• _DATA IN THIS EXERCISE_
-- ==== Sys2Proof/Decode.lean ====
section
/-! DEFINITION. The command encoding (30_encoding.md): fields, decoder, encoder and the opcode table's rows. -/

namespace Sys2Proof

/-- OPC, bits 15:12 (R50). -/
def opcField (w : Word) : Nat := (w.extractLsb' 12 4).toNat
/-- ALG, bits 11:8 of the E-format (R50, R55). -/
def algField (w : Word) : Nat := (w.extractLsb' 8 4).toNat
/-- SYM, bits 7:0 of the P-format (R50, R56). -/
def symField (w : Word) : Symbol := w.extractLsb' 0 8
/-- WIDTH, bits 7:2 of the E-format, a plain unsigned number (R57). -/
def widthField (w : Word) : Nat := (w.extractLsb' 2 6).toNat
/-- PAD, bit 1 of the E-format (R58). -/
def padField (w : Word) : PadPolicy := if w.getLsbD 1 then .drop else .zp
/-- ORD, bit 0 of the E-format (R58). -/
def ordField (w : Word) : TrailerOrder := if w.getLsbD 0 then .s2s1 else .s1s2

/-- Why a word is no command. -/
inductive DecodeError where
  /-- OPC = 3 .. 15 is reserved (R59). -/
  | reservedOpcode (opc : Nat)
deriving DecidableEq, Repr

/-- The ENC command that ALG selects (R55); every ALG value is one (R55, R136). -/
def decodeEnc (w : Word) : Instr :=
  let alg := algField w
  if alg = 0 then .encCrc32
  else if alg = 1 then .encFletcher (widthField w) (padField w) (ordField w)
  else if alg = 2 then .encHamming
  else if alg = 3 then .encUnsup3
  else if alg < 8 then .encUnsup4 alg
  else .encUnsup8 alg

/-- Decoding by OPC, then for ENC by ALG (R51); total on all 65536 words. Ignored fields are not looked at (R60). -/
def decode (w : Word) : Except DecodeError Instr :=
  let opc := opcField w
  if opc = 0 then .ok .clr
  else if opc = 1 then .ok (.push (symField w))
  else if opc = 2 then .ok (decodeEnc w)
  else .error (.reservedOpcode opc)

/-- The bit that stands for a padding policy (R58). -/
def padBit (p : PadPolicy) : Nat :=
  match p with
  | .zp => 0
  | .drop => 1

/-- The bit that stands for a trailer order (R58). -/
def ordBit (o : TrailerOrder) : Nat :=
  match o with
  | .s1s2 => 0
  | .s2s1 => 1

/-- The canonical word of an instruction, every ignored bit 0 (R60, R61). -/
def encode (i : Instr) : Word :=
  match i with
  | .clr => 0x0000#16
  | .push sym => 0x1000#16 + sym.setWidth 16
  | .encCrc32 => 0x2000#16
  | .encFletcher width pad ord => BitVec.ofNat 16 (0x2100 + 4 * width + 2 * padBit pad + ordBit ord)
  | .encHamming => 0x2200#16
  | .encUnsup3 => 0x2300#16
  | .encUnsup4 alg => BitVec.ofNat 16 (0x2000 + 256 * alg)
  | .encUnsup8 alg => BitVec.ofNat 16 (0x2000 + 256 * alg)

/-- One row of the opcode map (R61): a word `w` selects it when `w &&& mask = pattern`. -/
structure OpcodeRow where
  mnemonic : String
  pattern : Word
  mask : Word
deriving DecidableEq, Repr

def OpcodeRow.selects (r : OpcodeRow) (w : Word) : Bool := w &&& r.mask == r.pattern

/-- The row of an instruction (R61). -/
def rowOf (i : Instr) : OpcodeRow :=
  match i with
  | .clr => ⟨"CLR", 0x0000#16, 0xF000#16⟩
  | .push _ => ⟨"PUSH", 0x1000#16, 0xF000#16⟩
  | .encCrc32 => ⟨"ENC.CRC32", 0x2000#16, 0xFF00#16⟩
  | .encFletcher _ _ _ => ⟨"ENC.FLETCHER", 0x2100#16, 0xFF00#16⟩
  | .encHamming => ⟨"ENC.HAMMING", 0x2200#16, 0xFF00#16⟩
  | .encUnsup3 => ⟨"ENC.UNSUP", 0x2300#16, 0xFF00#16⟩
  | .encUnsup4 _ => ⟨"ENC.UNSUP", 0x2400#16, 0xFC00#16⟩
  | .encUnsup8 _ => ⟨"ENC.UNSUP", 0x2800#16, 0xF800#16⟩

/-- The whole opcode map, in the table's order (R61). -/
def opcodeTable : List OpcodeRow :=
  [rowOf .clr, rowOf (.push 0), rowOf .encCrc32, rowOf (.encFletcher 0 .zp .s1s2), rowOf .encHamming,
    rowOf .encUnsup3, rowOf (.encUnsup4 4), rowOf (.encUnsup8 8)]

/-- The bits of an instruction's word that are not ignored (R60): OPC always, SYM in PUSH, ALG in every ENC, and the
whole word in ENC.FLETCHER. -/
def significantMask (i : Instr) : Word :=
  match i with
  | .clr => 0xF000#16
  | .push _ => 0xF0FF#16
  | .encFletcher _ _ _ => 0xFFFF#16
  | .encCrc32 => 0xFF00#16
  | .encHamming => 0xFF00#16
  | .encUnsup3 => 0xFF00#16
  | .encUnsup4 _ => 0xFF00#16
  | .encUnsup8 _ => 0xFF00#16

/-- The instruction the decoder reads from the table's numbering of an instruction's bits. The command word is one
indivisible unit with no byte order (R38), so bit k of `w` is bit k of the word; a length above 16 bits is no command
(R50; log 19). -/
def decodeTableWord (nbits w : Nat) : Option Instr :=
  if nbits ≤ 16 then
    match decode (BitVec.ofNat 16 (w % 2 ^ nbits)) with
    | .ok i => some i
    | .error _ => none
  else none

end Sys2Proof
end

* * *

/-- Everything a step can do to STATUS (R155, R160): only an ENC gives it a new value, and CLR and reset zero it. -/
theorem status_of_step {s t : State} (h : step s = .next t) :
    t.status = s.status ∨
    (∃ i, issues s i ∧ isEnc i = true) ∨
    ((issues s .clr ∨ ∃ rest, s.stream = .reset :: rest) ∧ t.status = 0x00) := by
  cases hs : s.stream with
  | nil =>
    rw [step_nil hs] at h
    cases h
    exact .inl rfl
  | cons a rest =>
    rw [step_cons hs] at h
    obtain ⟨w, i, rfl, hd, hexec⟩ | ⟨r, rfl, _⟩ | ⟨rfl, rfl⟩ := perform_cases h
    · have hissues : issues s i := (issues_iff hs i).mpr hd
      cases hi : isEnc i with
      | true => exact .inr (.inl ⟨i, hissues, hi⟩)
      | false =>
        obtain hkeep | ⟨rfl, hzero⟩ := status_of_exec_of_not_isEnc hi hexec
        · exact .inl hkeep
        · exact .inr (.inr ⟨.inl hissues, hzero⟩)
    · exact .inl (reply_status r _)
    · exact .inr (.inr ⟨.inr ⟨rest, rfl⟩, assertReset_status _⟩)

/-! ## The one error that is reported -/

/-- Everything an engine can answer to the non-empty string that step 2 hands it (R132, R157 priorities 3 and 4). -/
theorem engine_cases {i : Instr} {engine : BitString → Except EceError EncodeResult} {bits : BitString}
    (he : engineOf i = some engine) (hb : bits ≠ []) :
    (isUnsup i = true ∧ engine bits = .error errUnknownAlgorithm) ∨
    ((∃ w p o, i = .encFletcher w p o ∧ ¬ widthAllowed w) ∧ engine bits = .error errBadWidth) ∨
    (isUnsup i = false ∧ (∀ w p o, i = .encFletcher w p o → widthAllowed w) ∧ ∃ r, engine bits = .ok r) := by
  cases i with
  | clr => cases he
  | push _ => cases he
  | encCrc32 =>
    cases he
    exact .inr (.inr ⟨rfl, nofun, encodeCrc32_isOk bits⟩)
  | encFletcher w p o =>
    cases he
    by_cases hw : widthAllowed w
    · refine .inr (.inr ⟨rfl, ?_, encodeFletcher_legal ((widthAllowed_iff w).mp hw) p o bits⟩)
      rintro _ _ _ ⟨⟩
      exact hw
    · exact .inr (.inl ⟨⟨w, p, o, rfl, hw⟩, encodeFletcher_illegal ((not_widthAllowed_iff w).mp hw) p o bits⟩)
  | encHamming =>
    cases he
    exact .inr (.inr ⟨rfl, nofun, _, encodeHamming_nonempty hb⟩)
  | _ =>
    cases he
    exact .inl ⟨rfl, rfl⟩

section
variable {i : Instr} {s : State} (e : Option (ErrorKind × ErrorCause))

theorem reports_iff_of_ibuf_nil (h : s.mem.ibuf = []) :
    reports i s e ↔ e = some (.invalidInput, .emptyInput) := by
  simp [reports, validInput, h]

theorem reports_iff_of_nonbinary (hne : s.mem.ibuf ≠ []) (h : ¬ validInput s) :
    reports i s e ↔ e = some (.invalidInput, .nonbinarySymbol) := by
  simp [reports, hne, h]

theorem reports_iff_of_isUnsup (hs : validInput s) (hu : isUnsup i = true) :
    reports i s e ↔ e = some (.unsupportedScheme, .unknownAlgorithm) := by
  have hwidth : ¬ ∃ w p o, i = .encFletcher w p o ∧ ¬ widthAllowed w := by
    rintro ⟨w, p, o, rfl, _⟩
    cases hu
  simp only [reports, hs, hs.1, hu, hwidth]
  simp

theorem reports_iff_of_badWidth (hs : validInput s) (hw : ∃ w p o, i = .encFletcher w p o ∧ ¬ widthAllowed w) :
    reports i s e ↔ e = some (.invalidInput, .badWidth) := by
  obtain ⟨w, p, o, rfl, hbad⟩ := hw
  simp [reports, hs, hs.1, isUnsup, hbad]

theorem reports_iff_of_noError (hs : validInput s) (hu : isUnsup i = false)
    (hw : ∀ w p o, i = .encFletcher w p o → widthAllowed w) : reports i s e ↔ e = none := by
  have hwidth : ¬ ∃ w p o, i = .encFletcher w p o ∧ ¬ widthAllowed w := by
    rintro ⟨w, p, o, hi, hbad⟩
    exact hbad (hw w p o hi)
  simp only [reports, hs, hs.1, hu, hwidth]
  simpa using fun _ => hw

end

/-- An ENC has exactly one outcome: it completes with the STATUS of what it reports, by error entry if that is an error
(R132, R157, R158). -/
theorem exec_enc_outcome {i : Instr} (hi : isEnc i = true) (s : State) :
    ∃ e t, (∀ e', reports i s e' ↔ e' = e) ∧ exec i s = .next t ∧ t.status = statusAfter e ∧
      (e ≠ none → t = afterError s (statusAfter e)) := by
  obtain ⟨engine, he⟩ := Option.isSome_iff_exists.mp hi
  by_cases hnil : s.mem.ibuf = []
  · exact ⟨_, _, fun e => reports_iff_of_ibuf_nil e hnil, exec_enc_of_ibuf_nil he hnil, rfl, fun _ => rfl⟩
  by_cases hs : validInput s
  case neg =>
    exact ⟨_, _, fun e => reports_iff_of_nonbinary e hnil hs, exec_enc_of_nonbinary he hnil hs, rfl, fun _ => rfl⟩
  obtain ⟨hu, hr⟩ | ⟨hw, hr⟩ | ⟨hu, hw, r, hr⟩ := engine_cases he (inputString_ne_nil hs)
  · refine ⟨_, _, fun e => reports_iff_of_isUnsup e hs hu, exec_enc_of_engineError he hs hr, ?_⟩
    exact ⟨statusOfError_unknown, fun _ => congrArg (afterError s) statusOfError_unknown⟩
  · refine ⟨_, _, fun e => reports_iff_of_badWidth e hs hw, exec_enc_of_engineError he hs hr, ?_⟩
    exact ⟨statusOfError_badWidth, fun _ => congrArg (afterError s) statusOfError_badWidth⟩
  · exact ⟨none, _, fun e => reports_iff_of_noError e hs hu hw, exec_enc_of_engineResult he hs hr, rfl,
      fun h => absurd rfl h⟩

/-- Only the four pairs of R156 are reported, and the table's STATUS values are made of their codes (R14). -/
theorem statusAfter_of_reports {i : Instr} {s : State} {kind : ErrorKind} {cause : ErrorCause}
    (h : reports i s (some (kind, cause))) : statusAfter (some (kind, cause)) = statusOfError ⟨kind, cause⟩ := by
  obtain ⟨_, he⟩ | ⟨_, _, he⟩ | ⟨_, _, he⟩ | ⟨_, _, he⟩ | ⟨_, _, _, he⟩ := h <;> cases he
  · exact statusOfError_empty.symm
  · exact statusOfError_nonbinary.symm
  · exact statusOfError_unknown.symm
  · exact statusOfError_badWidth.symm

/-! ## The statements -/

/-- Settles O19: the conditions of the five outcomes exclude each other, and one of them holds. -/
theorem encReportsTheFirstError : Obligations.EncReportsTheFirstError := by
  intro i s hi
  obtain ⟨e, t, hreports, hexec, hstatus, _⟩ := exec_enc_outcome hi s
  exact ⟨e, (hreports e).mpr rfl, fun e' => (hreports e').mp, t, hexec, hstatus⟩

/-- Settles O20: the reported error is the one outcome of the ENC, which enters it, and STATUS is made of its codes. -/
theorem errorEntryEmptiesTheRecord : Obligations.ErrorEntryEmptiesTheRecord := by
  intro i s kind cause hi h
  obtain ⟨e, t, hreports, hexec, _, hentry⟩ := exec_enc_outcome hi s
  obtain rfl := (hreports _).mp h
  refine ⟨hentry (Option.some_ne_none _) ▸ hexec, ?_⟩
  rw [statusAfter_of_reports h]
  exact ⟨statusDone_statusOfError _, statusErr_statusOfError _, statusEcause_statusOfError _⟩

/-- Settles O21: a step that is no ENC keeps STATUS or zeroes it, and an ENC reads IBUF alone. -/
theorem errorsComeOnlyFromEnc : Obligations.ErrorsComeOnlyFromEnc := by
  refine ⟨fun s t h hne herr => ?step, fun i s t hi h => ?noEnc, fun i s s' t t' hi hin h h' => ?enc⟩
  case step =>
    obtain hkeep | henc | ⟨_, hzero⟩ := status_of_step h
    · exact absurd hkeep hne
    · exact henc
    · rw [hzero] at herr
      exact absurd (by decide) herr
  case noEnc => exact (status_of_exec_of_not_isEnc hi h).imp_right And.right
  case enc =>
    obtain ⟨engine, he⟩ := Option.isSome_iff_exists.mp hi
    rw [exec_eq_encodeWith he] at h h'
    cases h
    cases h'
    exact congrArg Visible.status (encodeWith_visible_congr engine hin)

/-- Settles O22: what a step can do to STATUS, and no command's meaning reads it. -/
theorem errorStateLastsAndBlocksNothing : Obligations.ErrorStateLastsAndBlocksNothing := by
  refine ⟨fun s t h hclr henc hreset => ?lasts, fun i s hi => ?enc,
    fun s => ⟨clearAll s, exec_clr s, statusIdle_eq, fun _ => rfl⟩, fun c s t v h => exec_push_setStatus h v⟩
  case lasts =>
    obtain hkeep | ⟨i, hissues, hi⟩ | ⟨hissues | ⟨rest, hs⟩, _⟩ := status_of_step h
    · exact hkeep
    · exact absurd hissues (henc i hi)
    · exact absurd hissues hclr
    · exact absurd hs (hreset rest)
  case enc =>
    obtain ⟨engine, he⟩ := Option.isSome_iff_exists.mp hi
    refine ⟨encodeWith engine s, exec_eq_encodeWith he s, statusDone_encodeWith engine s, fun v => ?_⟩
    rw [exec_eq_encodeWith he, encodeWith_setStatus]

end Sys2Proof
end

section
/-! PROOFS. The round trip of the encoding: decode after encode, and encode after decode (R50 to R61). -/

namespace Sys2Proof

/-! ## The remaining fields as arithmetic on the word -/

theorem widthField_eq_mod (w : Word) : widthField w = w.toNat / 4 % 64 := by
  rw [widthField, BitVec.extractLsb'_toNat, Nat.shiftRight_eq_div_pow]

• _TRY IT_
The reply should hold only the lines of the listing above starting at the line containing "(.inr ⟨.inl hissues, hzero⟩)" and ending at the line containing "(he : engineOf", exactly as written.

• _EXERCISE RESULT_
        · exact .inr (.inr ⟨.inl hissues, hzero⟩)
    · exact .inl (reply_status r _)
    · exact .inr (.inr ⟨.inr ⟨rest, rfl⟩, assertReset_status _⟩)

/-! ## The one error that is reported -/

/-- Everything an engine can answer to the non-empty string that step 2 hands it (R132, R157 priorities 3 and 4). -/
theorem engine_cases {i : Instr} {engine : BitString → Except EceError EncodeResult} {bits : BitString}
    (he : engineOf i = some engine) (hb : bits ≠ []) :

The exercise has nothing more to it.